Bobgy commented 3 years ago

I guess the root cause is actually insufficient memory, but when we do not allocate enough memory it will freeze on taking snapshot of full filesystem... as a symptom.

Bobgy commented 3 years ago

Edit: my guess is wrong, I reverted to kaniko:1.3.0-debug and added enough memory requests & limit, but I'm still observing the image build freezing problem from time to time.

oussemos commented 3 years ago

Hi @abhi1git, did you find a solution for your issue ? I am facing the same.

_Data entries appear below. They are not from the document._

-- ==== Sys2Proof/Machine/Ops.lean ====
section
/-! DEFINITION. The named operations over memory and registers, construction of a VM, and raising a fault. -/

namespace Sys2Proof.Machine

/-! ### One byte of memory -/

/-- The byte at an address of a list of cells. -/
def Memory.lookup : List Host.Cell → Nat → Byte
  | [], _ => Memory.unlisted
  | (k, b) :: cs, a => if k = a then b else Memory.lookup cs a

/-- Puts a byte at an address and keeps the canonical form: the unlisted value is never listed. -/
def Memory.insert (a : Nat) (b : Byte) : List Host.Cell → List Host.Cell
  | [] => if b = Memory.unlisted then [] else [(a, b)]
  | (k, c) :: cs =>
    if a < k then
      if b = Memory.unlisted then (k, c) :: cs else (a, b) :: (k, c) :: cs
    else if a = k then
      if b = Memory.unlisted then cs else (a, b) :: cs
    else (k, c) :: Memory.insert a b cs

/-- M[a] (20_memory R35), with no bounds check: the callers check. -/
def Memory.get (m : Memory) (a : Nat) : Byte := Memory.lookup m.cells a

/-- M[a] <- b, with no bounds check: the callers check. The length never changes (20_memory R36). -/
def Memory.set (m : Memory) (a : Nat) (b : Byte) : Memory := { m with cells := Memory.insert a b m.cells }

/-! ### The VM's memory primitives (20_memory R40, R41) -/

/-- The 16-bit word at a: {M[a], M[a+1]} (20_memory R40), with no bounds check. -/
def Memory.word (m : Memory) (a : Nat) : Word := wordOf (m.get a) (m.get (a + 1))

/-- MemRead(a, 1) (20_memory R40). -/
def memRead1 (m : Memory) (a : Nat) : Except Cause Byte :=
  if a + 1 > m.size then .error (.bounds a 1) else .ok (m.get a)

/-- MemRead(a, 2) (20_memory R40). -/
def memRead2 (m : Memory) (a : Nat) : Except Cause Word :=
  if a + 2 > m.size then .error (.bounds a 2) else .ok (m.word a)

/-- MemWrite(a, 2, v) (20_memory R41): v[15:8] at a, v[7:0] at a+1, both or neither. -/
def memWrite2 (m : Memory) (a : Nat) (v : Word) : Except Cause Memory :=
  if a + 2 > m.size then .error (.bounds a 2) else .ok ((m.set a (hiByte v)).set (a + 1) (loByte v))

/-! ### Construction (10_state R33, 70_reset R143) -/

/-- The cells of a list of bytes that starts at an address. -/
def Memory.cellsOf : Nat → List Byte → List Host.Cell
  | _, [] => []
  | a, b :: bs => if b = Memory.unlisted then Memory.cellsOf (a + 1) bs else (a, b) :: Memory.cellsOf (a + 1) bs

/-- The memory whose bytes are the list, byte 0 first (00_scope R7, 20_memory R56). -/
def Memory.ofBytes (bytes : List Byte) : Memory :=
  { size := bytes.length, cells := Memory.cellsOf 0 bytes }

/-- Construction of a VM from MEM_INIT and R_INIT (10_state R33, 70_reset R143); MEM_BYTES is the length of MEM_INIT
(00_scope R7). -/
def State.launch (memInit : List Byte) (r0 r1 r2 : Word) : State :=
  { pc := 0, r0 := r0, r1 := r1, r2 := r2, mem := Memory.ofBytes memInit, status := .running }

/-- A list of bytes put into memory from an address on (the host's placing of bytes before a run). -/
def Memory.place (m : Memory) : Nat → List Byte → Memory
  | _, [] => m
  | a, b :: bs => Memory.place (m.set a b) (a + 1) bs

/-! ### Registers (10_state R20 to R23) and the other parts of the state -/

/-- x[r] (00_scope R15). -/
def State.reg (s : State) : Reg → Word
  | .r0 => s.r0
  | .r1 => s.r1
  | .r2 => s.r2

/-- x[r] <- v (00_scope R15). -/
def State.setReg (s : State) (r : Reg) (v : Word) : State :=
  match r with
  | .r0 => { s with r0 := v }
  | .r1 => { s with r1 := v }
  | .r2 => { s with r2 := v }

/-- pc <- t (00_scope R15). -/
def State.setPc (s : State) (t : Nat) : State := { s with pc := t }

/-- M <- m. -/
def State.setMem (s : State) (m : Memory) : State := { s with mem := m }

/-- status <- st. -/
def State.setStatus (s : State) (st : Status) : State := { s with status := st }

/-! ### Raising a fault (40_step_cycle R97, 60_exceptions R125, R126, R134)

There is no return from a fault (60_exceptions R135), so no operation for one. -/

/-- The fault kind of what is raised (60_exceptions R125). -/
def Cause.kind : Cause → FaultKind
  | .decode _ => .decodeError
  | .bounds _ _ => .boundsError
  | .encoding => .encodingError
  | .divideByZero => .divideByZero

/-- The info field of what is raised (60_exceptions R126). -/
def Cause.info : Cause → FaultInfo
  | .decode b => .firstByte b
  | .bounds a n => .access a n
  | .encoding => .empty
  | .divideByZero => .empty

/-- The numeric codes of 60_exceptions R125. -/
def FaultKind.code : FaultKind → Nat
  | .decodeError => 1
  | .boundsError => 2
  | .encodingError => 3
  | .divideByZero => 4

/-- The record of a fault raised by the instruction at p (60_exceptions R126). -/
def Cause.record (c : Cause) (p : Nat) : FaultRecord := { kind := c.kind, pc := p, info := c.info }

/-- Raising a fault: status becomes Faulted with the record, and nothing else changes (40_step_cycle R97). -/
def State.raise (s : State) (c : Cause) : State := s.setStatus (.faulted (c.record s.pc))

end Sys2Proof.Machine
end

sph3rex commented 3 years ago

The issue is still actual for me too. Any updates?

pY4x3g commented 2 years ago

Same issue here, the system has enough memory (not hitting any memory limits), --snapshotMode=redo and --use-new-run are not changing the behavior at all, I do not see any problems when using trace verbosity. I am currently using 1.17.0-debug

oussemos commented 2 years ago

Hi @abhi1git, did you find a solution for your issue ? I am facing the same.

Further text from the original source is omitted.